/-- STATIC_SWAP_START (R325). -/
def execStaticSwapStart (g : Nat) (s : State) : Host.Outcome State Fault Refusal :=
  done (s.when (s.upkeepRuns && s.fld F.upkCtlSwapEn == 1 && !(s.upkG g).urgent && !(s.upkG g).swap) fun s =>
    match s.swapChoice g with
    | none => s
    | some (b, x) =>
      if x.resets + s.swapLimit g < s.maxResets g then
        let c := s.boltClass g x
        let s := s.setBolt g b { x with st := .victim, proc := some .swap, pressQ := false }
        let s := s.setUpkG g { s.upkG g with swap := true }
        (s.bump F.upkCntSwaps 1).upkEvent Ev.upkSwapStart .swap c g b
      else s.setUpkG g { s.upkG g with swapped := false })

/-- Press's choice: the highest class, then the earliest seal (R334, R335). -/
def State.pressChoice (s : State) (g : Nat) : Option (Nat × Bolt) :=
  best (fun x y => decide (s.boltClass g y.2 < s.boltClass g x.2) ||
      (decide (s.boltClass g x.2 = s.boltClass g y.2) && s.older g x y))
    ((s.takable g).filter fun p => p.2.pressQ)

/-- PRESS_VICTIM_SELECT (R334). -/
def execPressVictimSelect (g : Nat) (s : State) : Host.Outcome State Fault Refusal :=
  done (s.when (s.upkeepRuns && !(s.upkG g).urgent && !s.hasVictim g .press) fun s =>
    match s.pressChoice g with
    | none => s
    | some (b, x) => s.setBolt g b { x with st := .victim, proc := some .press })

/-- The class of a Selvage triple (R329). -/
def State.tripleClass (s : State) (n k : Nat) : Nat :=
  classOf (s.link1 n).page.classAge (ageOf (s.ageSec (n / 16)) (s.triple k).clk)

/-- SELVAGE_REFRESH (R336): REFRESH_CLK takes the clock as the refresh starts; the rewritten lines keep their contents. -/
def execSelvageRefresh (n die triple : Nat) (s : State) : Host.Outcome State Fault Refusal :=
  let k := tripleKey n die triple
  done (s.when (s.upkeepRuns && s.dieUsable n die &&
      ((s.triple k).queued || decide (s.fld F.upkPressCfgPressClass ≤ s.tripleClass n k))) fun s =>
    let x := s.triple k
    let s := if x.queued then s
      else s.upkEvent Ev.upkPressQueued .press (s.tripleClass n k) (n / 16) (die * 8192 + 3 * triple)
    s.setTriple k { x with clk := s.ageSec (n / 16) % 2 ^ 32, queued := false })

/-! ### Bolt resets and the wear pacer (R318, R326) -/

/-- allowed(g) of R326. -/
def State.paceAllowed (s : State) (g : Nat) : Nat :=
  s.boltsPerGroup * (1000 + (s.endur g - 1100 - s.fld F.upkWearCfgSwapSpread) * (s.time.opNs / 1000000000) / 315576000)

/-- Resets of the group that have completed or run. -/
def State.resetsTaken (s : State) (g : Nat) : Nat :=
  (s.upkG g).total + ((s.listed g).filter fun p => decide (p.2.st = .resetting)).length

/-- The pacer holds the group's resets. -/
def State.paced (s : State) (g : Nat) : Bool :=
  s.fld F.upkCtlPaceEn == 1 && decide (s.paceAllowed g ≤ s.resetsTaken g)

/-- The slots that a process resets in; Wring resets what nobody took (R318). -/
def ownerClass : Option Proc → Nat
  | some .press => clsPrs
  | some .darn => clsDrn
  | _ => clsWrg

★ ★ ★ ★ ★

> WORK REQUIRED: Only the lines from the beginning of the material above through the line with "else s.setUpkG g" are wanted; extract them exactly.

> COMPLETED EXERCISE:
/-- STATIC_SWAP_START (R325). -/
def execStaticSwapStart (g : Nat) (s : State) : Host.Outcome State Fault Refusal :=
  done (s.when (s.upkeepRuns && s.fld F.upkCtlSwapEn == 1 && !(s.upkG g).urgent && !(s.upkG g).swap) fun s =>
    match s.swapChoice g with
    | none => s
    | some (b, x) =>
      if x.resets + s.swapLimit g < s.maxResets g then
        let c := s.boltClass g x
        let s := s.setBolt g b { x with st := .victim, proc := some .swap, pressQ := false }
        let s := s.setUpkG g { s.upkG g with swap := true }
        (s.bump F.upkCntSwaps 1).upkEvent Ev.upkSwapStart .swap c g b
      else s.setUpkG g { s.upkG g with swapped := false })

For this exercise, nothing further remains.